Abstract

The structure of tree canopies affects turbulence in the atmospheric boundary layer, and light attenuation, reflection and emission from forested areas. Through these effects, canopy structure interacts with fluxes of heat, water, CO2, and volatile organic compounds, and affects patterns of soil moisture and ecosystem dynamics. The effects of canopy structure on the atmosphere are hard to measure and can be studied efficiently with large-eddy simulations. Remote sensing images that can be interpreted for biophysical properties are prone to errors due to effects of canopy structure, such as shading.
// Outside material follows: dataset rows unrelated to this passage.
-- ==== Sys2Proof/Laws/Points.lean ====
section
/-! SUPPORT. Which blocks of State each operation leaves as they are: the claim table at a snapshot complete, the identification unit and the frame points. -/

namespace Sys2Proof.Machine

variable (s : State)

@[simp] theorem digestTest_frame :
    (digestTest s).power = s.power ∧ (digestTest s).setup = s.setup ∧ (digestTest s).bus = s.bus
    ∧ (digestTest s).sync = s.sync ∧ (digestTest s).member = s.member ∧ (digestTest s).pool = s.pool
    ∧ (digestTest s).air = s.air ∧ (digestTest s).ident = s.ident ∧ (digestTest s).clamp = s.clamp
    ∧ (digestTest s).guard = s.guard ∧ (digestTest s).history = s.history ∧ (digestTest s).freeIx = s.freeIx
    ∧ (digestTest s).pending = s.pending := by
  first
    | (simp [digestTest]; done)
    | (unfold digestTest; (repeat' split) <;> simp; done)
    | (unfold digestTest; dsimp only; (repeat' split) <;> simp; done)
    | (unfold digestTest; dsimp only; (repeat' split) <;> (repeat' split) <;> simp_all)

@[simp] theorem endReplaced_frame (f g : Records) :
    (endReplaced f g s).power = s.power ∧ (endReplaced f g s).setup = s.setup ∧ (endReplaced f g s).bus = s.bus
    ∧ (endReplaced f g s).sync = s.sync ∧ (endReplaced f g s).member = s.member ∧ (endReplaced f g s).pool = s.pool
    ∧ (endReplaced f g s).ident = s.ident ∧ (endReplaced f g s).clamp = s.clamp ∧ (endReplaced f g s).guard = s.guard
    ∧ (endReplaced f g s).history = s.history ∧ (endReplaced f g s).freeIx = s.freeIx
    ∧ (endReplaced f g s).pending = s.pending := by
  unfold endReplaced
  simp only [allDesks, List.foldl]
  refine ⟨?_, ?_, ?_, ?_, ?_, ?_, ?_, ?_, ?_, ?_, ?_, ?_⟩ <;> (repeat' split) <;> simp

@[simp] theorem formSnapshot_frame (f g : Records) :
    (formSnapshot f g s).power = s.power ∧ (formSnapshot f g s).setup = s.setup ∧ (formSnapshot f g s).bus = s.bus
    ∧ (formSnapshot f g s).sync = s.sync ∧ (formSnapshot f g s).member = s.member ∧ (formSnapshot f g s).pool = s.pool
    ∧ (formSnapshot f g s).ident = s.ident ∧ (formSnapshot f g s).clamp = s.clamp
    ∧ (formSnapshot f g s).guard = s.guard ∧ (formSnapshot f g s).history = s.history
    ∧ (formSnapshot f g s).freeIx = s.freeIx ∧ (formSnapshot f g s).pending = s.pending := by
  first
    | (simp [formSnapshot]; done)
    | (unfold formSnapshot; (repeat' split) <;> simp; done)
    | (unfold formSnapshot; dsimp only; (repeat' split) <;> simp; done)
    | (unfold formSnapshot; dsimp only; (repeat' split) <;> (repeat' split) <;> simp_all)

@[simp] theorem recordHistory_frame (e : HistoryEntry) :
    (recordHistory e s).power = s.power ∧ (recordHistory e s).setup = s.setup ∧ (recordHistory e s).bus = s.bus
    ∧ (recordHistory e s).sync = s.sync ∧ (recordHistory e s).member = s.member
    ∧ (recordHistory e s).claims = s.claims ∧ (recordHistory e s).pool = s.pool ∧ (recordHistory e s).air = s.air
    ∧ (recordHistory e s).ident = s.ident ∧ (recordHistory e s).clamp = s.clamp ∧ (recordHistory e s).guard = s.guard
    ∧ (recordHistory e s).link = s.link ∧ (recordHistory e s).freeIx = s.freeIx
    ∧ (recordHistory e s).pending = s.pending := by
  first
    | (simp [recordHistory]; done)
    | (unfold recordHistory; (repeat' split) <;> simp; done)
    | (unfold recordHistory; dsimp only; (repeat' split) <;> simp; done)
    | (unfold recordHistory; dsimp only; (repeat' split) <;> (repeat' split) <;> simp_all)

@[simp] theorem handOff_frame (f g : Records) :
    (handOff f g s).power = s.power ∧ (handOff f g s).setup = s.setup ∧ (handOff f g s).bus = s.bus
    ∧ (handOff f g s).sync = s.sync ∧ (handOff f g s).member = s.member ∧ (handOff f g s).claims = s.claims
    ∧ (handOff f g s).pool = s.pool ∧ (handOff f g s).air = s.air ∧ (handOff f g s).ident = s.ident
    ∧ (handOff f g s).clamp = s.clamp ∧ (handOff f g s).guard = s.guard ∧ (handOff f g s).link = s.link
    ∧ (handOff f g s).freeIx = s.freeIx ∧ (handOff f g s).pending = s.pending := by
  unfold handOff
  generalize endedSeats s.claims.prev.recs g = xs
  have h : ∀ (t : State), (∀ x : History, t.setHistory x = s.setHistory x) →
      ∀ x : History, (xs.foldl (fun t x => recordHistory (historyEntry s f g x) t) t).setHistory x = s.setHistory x := by
    induction xs with
    | nil => exact fun t h => h
    | cons a l ih => exact fun t h => ih _ (fun x => by rw [← h x]; rfl)
  have h' := h s (fun _ => rfl) s.history
  generalize List.foldl _ s xs = u at h'
  have := congrArg State.setHistory h'
  cases u
  cases s
  simp_all [State.setHistory]

@[simp] theorem computeDigest_frame :
    (computeDigest s).power = s.power ∧ (computeDigest s).setup = s.setup ∧ (computeDigest s).bus = s.bus
    ∧ (computeDigest s).sync = s.sync ∧ (computeDigest s).member = s.member ∧ (computeDigest s).pool = s.pool
    ∧ (computeDigest s).air = s.air ∧ (computeDigest s).ident = s.ident ∧ (computeDigest s).clamp = s.clamp
    ∧ (computeDigest s).guard = s.guard ∧ (computeDigest s).history = s.history ∧ (computeDigest s).link = s.link
    ∧ (computeDigest s).freeIx = s.freeIx ∧ (computeDigest s).pending = s.pending := by
  first
    | (simp [computeDigest]; done)
    | (unfold computeDigest; (repeat' split) <;> simp; done)
    | (unfold computeDigest; dsimp only; (repeat' split) <;> simp; done)
    | (unfold computeDigest; dsimp only; (repeat' split) <;> (repeat' split) <;> simp_all)

@[simp] theorem setVerdict_frame :
    (setVerdict s).power = s.power ∧ (setVerdict s).setup = s.setup ∧ (setVerdict s).bus = s.bus
    ∧ (setVerdict s).sync = s.sync ∧ (setVerdict s).member = s.member ∧ (setVerdict s).pool = s.pool
    ∧ (setVerdict s).air = s.air ∧ (setVerdict s).ident = s.ident ∧ (setVerdict s).clamp = s.clamp
    ∧ (setVerdict s).guard = s.guard ∧ (setVerdict s).history = s.history ∧ (setVerdict s).link = s.link
    ∧ (setVerdict s).freeIx = s.freeIx ∧ (setVerdict s).pending = s.pending := by
  first
    | (simp [setVerdict]; done)
    | (unfold setVerdict; (repeat' split) <;> simp; done)
    | (unfold setVerdict; dsimp only; (repeat' split) <;> simp; done)
    | (unfold setVerdict; dsimp only; (repeat' split) <;> (repeat' split) <;> simp_all)

@[simp] theorem enforceTot_frame (b : Bool) :
    (enforceTot b s).power = s.power ∧ (enforceTot b s).setup = s.setup ∧ (enforceTot b s).bus = s.bus
    ∧ (enforceTot b s).sync = s.sync ∧ (enforceTot b s).member = s.member ∧ (enforceTot b s).claims = s.claims
    ∧ (enforceTot b s).pool = s.pool ∧ (enforceTot b s).air = s.air ∧ (enforceTot b s).ident = s.ident
    ∧ (enforceTot b s).guard = s.guard ∧ (enforceTot b s).history = s.history ∧ (enforceTot b s).freeIx = s.freeIx
    ∧ (enforceTot b s).pending = s.pending := by
  first
    | (simp [enforceTot]; done)
    | (unfold enforceTot; (repeat' split) <;> simp; done)
    | (unfold enforceTot; dsimp only; (repeat' split) <;> simp; done)
    | (unfold enforceTot; dsimp only; (repeat' split) <;> (repeat' split) <;> simp_all)

@[simp] theorem releaseSplit_frame :
    (releaseSplit s).power = s.power ∧ (releaseSplit s).setup = s.setup ∧ (releaseSplit s).bus = s.bus
    ∧ (releaseSplit s).sync = s.sync ∧ (releaseSplit s).member = s.member ∧ (releaseSplit s).pool = s.pool
    ∧ (releaseSplit s).ident = s.ident ∧ (releaseSplit s).clamp = s.clamp ∧ (releaseSplit s).guard = s.guard
    ∧ (releaseSplit s).history = s.history ∧ (releaseSplit s).freeIx = s.freeIx ∧ (releaseSplit s).pending = s.pending := by
  first
    | (simp [releaseSplit]; done)
    | (unfold releaseSplit; (repeat' split) <;> simp; done)
    | (unfold releaseSplit; dsimp only; (repeat' split) <;> simp; done)
    | (unfold releaseSplit; dsimp only; (repeat' split) <;> (repeat' split) <;> simp_all)

@[simp] theorem preempt_frame :
    (preempt s).power = s.power ∧ (preempt s).setup = s.setup ∧ (preempt s).bus = s.bus ∧ (preempt s).sync = s.sync
    ∧ (preempt s).member = s.member ∧ (preempt s).pool = s.pool ∧ (preempt s).ident = s.ident
    ∧ (preempt s).clamp = s.clamp ∧ (preempt s).guard = s.guard ∧ (preempt s).history = s.history
    ∧ (preempt s).freeIx = s.freeIx ∧ (preempt s).pending = s.pending := by
  first
    | (simp [preempt]; done)
    | (unfold preempt; (repeat' split) <;> simp; done)
    | (unfold preempt; dsimp only; (repeat' split) <;> simp; done)
    | (unfold preempt; dsimp only; (repeat' split) <;> (repeat' split) <;> simp_all)

@[simp] theorem grantDesk_frame (d : Desk) :
    (grantDesk d s).power = s.power ∧ (grantDesk d s).setup = s.setup ∧ (grantDesk d s).bus = s.bus
    ∧ (grantDesk d s).sync = s.sync ∧ (grantDesk d s).member = s.member ∧ (grantDesk d s).pool = s.pool
    ∧ (grantDesk d s).ident = s.ident ∧ (grantDesk d s).clamp = s.clamp ∧ (grantDesk d s).guard = s.guard
    ∧ (grantDesk d s).history = s.history ∧ (grantDesk d s).freeIx = s.freeIx ∧ (grantDesk d s).pending = s.pending := by
  first
    | (simp [grantDesk]; done)
    | (unfold grantDesk; (repeat' split) <;> simp; done)
    | (unfold grantDesk; dsimp only; (repeat' split) <;> simp; done)
    | (unfold grantDesk; dsimp only; (repeat' split) <;> (repeat' split) <;> simp_all)

@[simp] theorem grantStep_frame :
    (grantStep s).power = s.power ∧ (grantStep s).setup = s.setup ∧ (grantStep s).bus = s.bus
    ∧ (grantStep s).sync = s.sync ∧ (grantStep s).member = s.member ∧ (grantStep s).pool = s.pool
    ∧ (grantStep s).ident = s.ident ∧ (grantStep s).clamp = s.clamp ∧ (grantStep s).guard = s.guard
    ∧ (grantStep s).history = s.history ∧ (grantStep s).freeIx = s.freeIx ∧ (grantStep s).pending = s.pending := by
  first
    | (simp [grantStep]; done)
    | (unfold grantStep; (repeat' split) <;> simp; done)
    | (unfold grantStep; dsimp only; (repeat' split) <;> simp; done)
    | (unfold grantStep; dsimp only; (repeat' split) <;> (repeat' split) <;> simp_all)

@[simp] theorem floorDecisions_frame (b : Bool) :
    (floorDecisions b s).power = s.power ∧ (floorDecisions b s).setup = s.setup ∧ (floorDecisions b s).bus = s.bus
    ∧ (floorDecisions b s).sync = s.sync ∧ (floorDecisions b s).member = s.member ∧ (floorDecisions b s).pool = s.pool
    ∧ (floorDecisions b s).ident = s.ident ∧ (floorDecisions b s).guard = s.guard
    ∧ (floorDecisions b s).history = s.history ∧ (floorDecisions b s).freeIx = s.freeIx
    ∧ (floorDecisions b s).pending = s.pending := by
  first
    | (simp [floorDecisions]; done)
    | (unfold floorDecisions; (repeat' split) <;> simp; done)
    | (unfold floorDecisions; dsimp only; (repeat' split) <;> simp; done)
    | (unfold floorDecisions; dsimp only; (repeat' split) <;> (repeat' split) <;> simp_all)

@[simp] theorem snapshotStages_frame :
    (snapshotStages s).power = s.power ∧ (snapshotStages s).setup = s.setup ∧ (snapshotStages s).bus = s.bus
    ∧ (snapshotStages s).sync = s.sync ∧ (snapshotStages s).member = s.member ∧ (snapshotStages s).pool = s.pool
    ∧ (snapshotStages s).ident = s.ident ∧ (snapshotStages s).clamp = s.clamp ∧ (snapshotStages s).guard = s.guard
    ∧ (snapshotStages s).freeIx = s.freeIx ∧ (snapshotStages s).pending = s.pending := by
  first
    | (simp [snapshotStages]; done)
    | (unfold snapshotStages; (repeat' split) <;> simp; done)
    | (unfold snapshotStages; dsimp only; (repeat' split) <;> simp; done)
    | (unfold snapshotStages; dsimp only; (repeat' split) <;> (repeat' split) <;> simp_all)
However, the detailed 3-D canopy structure throughout a large spatial domain (up to several km2) is rarely available.We introduce a new method, namely the virtual canopy generator (V-CaGe), to construct finely detailed, 3-D, virtual forest canopies for use in remote sensing, and atmospheric and other environmental models. These virtual canopies are based on commonly observed mean and variance of biophysical forest properties, and a map (or a remotely-sensed image) of leaf area, or canopy heights, of a canopy subdomain. The canopies are constructed by inverse 2-D Fouriertransform of the observed spatial autocorrelation function and a random phase. The resulting field is expanded to 3-D by using empirical allometric profiles. We demonstrate that the V-CaGe can generate realistic simulation domains.